Voor het klimaatvraagstuk maakt het niet uit of de emissies en emissiereducties binnen of buiten Nederland plaatsvinden. Internationaal is afgesproken dat de uitstoot van broeikasgassen wordt gemonitord op de plaats waar de emissies plaatsvinden. Dit wordt ook wel de “schoorsteenbenadering” genoemd. Er kunnen zich situaties voordoen waar het reduceren van emissies aan de schoorsteen resulteert in hogere (of lagere) emissies elders in de (internationale) productieketen. De schoorsteenbenadering houdt dus geen rekening met emissies die bepaalde activiteiten elders veroorzaken of voorkomen.

Hoewel de schoorsteenbenadering emissies elders in de keten buiten beschouwing laat, is deze aanpak nodig om nationale emissies onderling te kunnen vergelijken, en af te zetten tegen het doelbereik. Voor de nationale doelstelling van 49% CO2-reductie wordt daarom alleen naar nationale CO2-reductie gekeken. Omdat circulaire maatregelen gericht zijn op het sluiten van grondstofketens, vinden de CO2 effecten van deze maatregelen vaak plaats op verschillende plekken in een (internationale) productieketen. Om de kosten van de transitie voor de Nederlandse burger laag te houden, is het kabinet op zoek naar circulaire maatregelen die potentieel hebben om (vooral) in Nederland veel CO2 te reduceren.

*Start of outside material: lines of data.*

-- ==== Sys2Proof/Safety.lean ====
section
/-! DEFINITION. What holds of every state a run reaches (the invariants the spec states), and the terms
claims are written in: which cell stands where, and which value a cell may resolve to. -/

namespace Sys2Proof.Machine

/-! ## The invariant between operations -/

/-- `asm`, `hold` and `need` agree (10_state.md R27), and a base that waits in `hold` does not begin with 0
(41_frame_assembler.md R113). -/
abbrev State.AssemblerConsistent (s : State) : Prop :=
  (s.asm = .awaitingHeader → s.hold = [] ∧ s.need = 0) ∧
  (s.asm = .awaitingExtendedPayload →
    s.hold.length = 8 ∧ s.hold.getD 0 0#8 ≠ 0#8 ∧
      (s.hold.getD 1 0#8 = 15#8 ∨ s.hold.getD 1 0#8 = 16#8) ∧ s.need = (s.hold.getD 6 0#8).toNat + 1)

/-- The silence counter is at most `T_SILENCE` (10_state.md R28). -/
abbrev State.IdleBounded (s : State) : Prop := s.idle ≤ s.config.tSilence

/-- `buf` holds at most `BUF_CAP` bytes (10_state.md R20, R25). -/
def Capacity.admits : Capacity → Nat → Bool
  | .unbounded, _ => true
  | .bytes n, len => decide (len ≤ n)

/-- `buf` is within its capacity, and with `BUF_CAP = inf` no byte was ever dropped (10_state.md R29). -/
abbrev State.BufferBounded (s : State) : Prop :=
  Capacity.admits s.config.bufCap s.buf.length = true ∧ (s.config.bufCap = .unbounded → s.ovf = false)

/-- A pending `FrameTimeout` implies AwaitingHeader (41_frame_assembler.md R124). -/
abbrev State.TimeoutConsistent (s : State) : Prop := s.tmo = true → s.asm = .awaitingHeader

/-- `resp` is empty unless the last `Poll` ended `PackageOk`; then it is a reply of 5 to
`max(8, 5 + 2 * N_DESC)` bytes whose checksum is right (10_state.md R35, 40_crc_engine.md R105, R107). -/
abbrev State.ReplyConsistent (s : State) : Prop :=
  (s.result ≠ .packageOk → s.resp = []) ∧
  (s.result = .packageOk →
    5 ≤ s.resp.length ∧ s.resp.length ≤ max 8 (5 + 2 * s.config.nDesc) ∧ checksumValid s.resp = true)

/-- The invariant of SI-CORE: what the spec says holds between any two operations. -/
abbrev State.Inv (s : State) : Prop :=
  s.config.wf = true ∧ s.AssemblerConsistent ∧ s.IdleBounded ∧ s.BufferBounded ∧
    s.TimeoutConsistent ∧ s.ReplyConsistent

/-! ## Cells and values -/

/-- The device has a cell of kind `k` at location `loc` (10_state.md R21). -/
abbrev Device.HasCell (d : Device) (k : Kind) (loc : Nat) : Prop :=
  ∃ c ∈ d.registers, c.location.toNat = loc ∧ c.kind = k

/-- `v` is a value that descriptor `c` may resolve to (43_register_store.md R161 to R163). -/
def MayResolve (ext : Word) (c : Descriptor) (v : Word) : Prop :=
  match c.valueMode with
  | .fixed => v = c.max
  | .random => c.min.toNat ≤ v.toNat ∧ v.toNat ≤ c.max.toNat
  | .externalRead => v = ext

/-- The descriptors a read of `n` cells from `start` resolves: one for each location, of a cell of that
kind there, in ascending location (43_register_store.md R157, R158). -/
def SpanCells (d : Device) (k : Kind) (start n : Nat) (cells : List Descriptor) : Prop :=
  cells.length = n ∧
    ∀ i c, cells[i]? = some c → c ∈ d.registers ∧ c.location.toNat = start + i ∧ c.kind = k

/-- How many of these descriptors take a draw: the `Random` ones (43_register_store.md R161 to R163). -/
def drawsAmong (cells : List Descriptor) : Nat := cells.countP fun c => c.valueMode == .random

/-- The value source's raw answer to the draw after `j` more: the environment's, or, past the end of its
list, a free value of its own (log 6). -/
def State.answerAt (s : State) (j : Nat) : Word := s.answers.getD j (Config.freeDraw (s.drawn + j))

/-- The values of a list of descriptors resolved once each, in order, from state `s`: each a value its
descriptor may resolve to, and each `Random` one the answer to a draw of its own, the next in turn
(43_register_store.md R162, R164). -/
def ResolvesInOrder (s : State) (cells : List Descriptor) (values : List Word) : Prop :=
  values.length = cells.length ∧
    ∀ i c v, cells[i]? = some c → values[i]? = some v →
      MayResolve s.config.extReadConst c v ∧
        (c.valueMode = .random →
          let answer := s.answerAt (drawsAmong (cells.take i))
          c.min.toNat ≤ answer.toNat → answer.toNat ≤ c.max.toNat → v = answer)

/-- Between `s` and `t` the value source was asked once for each `Random` descriptor of `cells`
(43_register_store.md R164). -/
def DrawsOnceEach (cells : List Descriptor) (s t : State) : Prop :=
  t.answers = s.answers.drop (drawsAmong cells) ∧ t.drawn = s.drawn + drawsAmong cells

/-- When a read of `n` cells of kind `k` from `s` succeeds (43_register_store.md R165). -/
def Readable (d : Device) (k : Kind) (s n : Nat) : Prop :=
  s + n < 65535 ∧
    if n = 0 then
      ∃ first last, d.registers.head? = some first ∧ d.registers.getLast? = some last ∧
        first.location.toNat ≤ s ∧ s ≤ last.location.toNat + 1
    else ∀ i, i < n → ∃ c ∈ d.registers, c.location.toNat = s + i ∧ c.kind = k

/-- `d` is the first device in table order with address `a` (42_dispatcher.md R134). -/
def Selected (c : Config) (a : Byte) (d : Device) : Prop :=
  ∃ before after, c.devices = before ++ d :: after ∧ (∀ e ∈ before, e.address ≠ a) ∧ d.address = a

/-- The frame of `i` carries the checksum of the bytes before it, low byte first
(40_crc_engine.md R104). -/
def Intact (i : Instr) : Prop :=
  ∃ body, encode i = body ++ [lo8 (crc16 body), hi8 (crc16 body)]

/-- A reply's bytes followed by their checksum, low byte first (40_crc_engine.md R105). -/
def withChecksum (r : List Byte) : List Byte := r ++ [lo8 (crc16 r), hi8 (crc16 r)]

/-- The data bytes of a reply to function codes 1 and 2: value `8 * g + j` in bit `7 - j` of byte `g`, the
positions past the last value 0 (20_memory.md R55). -/
def PacksBits (values : List Word) (data : List Byte) : Prop :=
  data.length = (values.length + 7) / 8 ∧
    ∀ g j, g < data.length → j < 8 →
      (data.getD g 0#8).getLsbD (7 - j) =
        decide (8 * g + j < values.length ∧ values.getD (8 * g + j) 0#16 ≠ 0#16)

/-- The data bytes of a reply to function codes 3 and 4: value `i` in bytes `2 * i` (high) and
`2 * i + 1` (low) (44_read_functions.md R176). -/
def PacksRegs (values : List Word) (data : List Byte) : Prop :=
  data.length = 2 * values.length ∧
    ∀ i v, values[i]? = some v → data[2 * i]? = some (hi8 v) ∧ data[2 * i + 1]? = some (lo8 v)

/-- `t` is `s` but for the reply and the checksum engine's register: what an instruction that reads no
cell may change. -/
def OnlyReplyChanged (s t : State) : Prop :=
  t = { s with result := t.result, resp := t.resp, crc := t.crc, crcUses := t.crcUses }

/-- `t` is `s` but for the reply, the checksum engine's register and the value source's own fields: what
a read may change. -/
def OnlyReplyAndDrawsChanged (s t : State) : Prop :=
  t = { s with
    result := t.result, resp := t.resp, crc := t.crc, crcUses := t.crcUses,
    answers := t.answers, drawn := t.drawn }

/-! ## Outcomes -/

/-- The configuration is refused: by the step and by every instruction's meaning
(93_implementation_defined.md U1, U2, U4, U5). -/
def State.RefusesConfiguration (s : State) : Prop :=
  step s = .refused .illFormedConfiguration ∧ ∀ i : Instr, exec i s = .refused .illFormedConfiguration

/-- The next state of an outcome, where there is one. -/
def nextState? : Host.Outcome State Fault Refusal → Option State
  | .next s => some s
  | .fault _ => none
  | .refused _ => none

/-- `k` steps, stopping at the first fault or refusal: `Host.Core.run` of this machine, over its own
types. -/
def runSteps : Nat → State → Host.Outcome State Fault Refusal
  | 0, s => .next s
  | k + 1, s =>
    match step s with
    | .next t => runSteps k t
    | .fault r => .fault r
    | .refused r => .refused r

/-- `s` with these operations waiting, oldest first. -/
def State.withOps (s : State) (ops : List HostOp) : State := { s with ops := ops }

end Sys2Proof.Machine
end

Vraag 8: Welke circulaire diensten of concepten kunnen volgens u positief bijdragen aan het kostenefficiënt reduceren van CO2 op het Nederlandse grondgebied?
Vraag 8: Welke circulaire diensten of concepten kunnen volgens u positief bijdragen aan het kostenefficiënt reduceren van CO2 op het Nederlandse grondgebied? Geen. Circulaire economie is een fantasieconcept. De nationale doelstelling van 49% CO2-reductie is een onzindoelstelling. Vergeet hem.
We kunnen 50% CO2-reductie bereiken door 75% van de mensen het land uit te zetten, niet meer dan 1,5 kind per moeder toe te staan en hier helemaal niets meer te doen. Waarom zou je zulke draconische maatregelen willen nemen? Doe het niet. Nederland verbruikt veel grondstoffen relatief, doordat we meer een stadstaat dan een land zijn. Nederland is deel van het Europees economisch centrum. Dat ligt al sinds 1960 in de regio Povlakte, Munchen, langs de Rijn, Ruhrgebied, Limburg, Noord-Brabant, Holland tot en met Zaanstad. London sluit aan op Holland.
Import van grondstoffen loopt via onze havens. Wij verwerken die grondstoffen en exporteren de producten en voeren ze door. De vervuiling en co2-productie van half Europa valt bij ons.
Uw droom past niet bij de moderne industriële manier va leven en werken. We zijn deel van een energetisch wereldsysteem.

Vraag9

- De ruimtelijke inpassing van de energietransitie -

De transitie brengt veranderingen mee in de fysieke leefomgeving. Een duurzaam energiesysteem vergt meer ruimte dan een fossiel systeem. Deze ruimte is in Nederland – waar elke vierkante meter al een (of meerdere) bestemming(en) heeft – niet vanzelfsprekend. Een goede ruimtelijke aanpak van de transitie, inclusief het maken van (soms ingrijpende) ruimtelijke keuzen, is daarmee een noodzakelijke voorwaarde voor het behalen van de klimaatdoelstellingen.

Vraag 9: Op welke wijze denkt u dat het draagvlak voor de ruimtelijke inpassing van bijvoorbeeld windmolens en zonnepanelen vergroot kan worden?
Niet. Niet doen, niet proberen. Deze ruimte is in Nederland – waar elke vierkante meter al een (of meerdere) bestemming(en) heeft – niet vanzelfsprekend. En het kan hier dus niet. Bouw kerncentrales. Verkoop elektriciteit.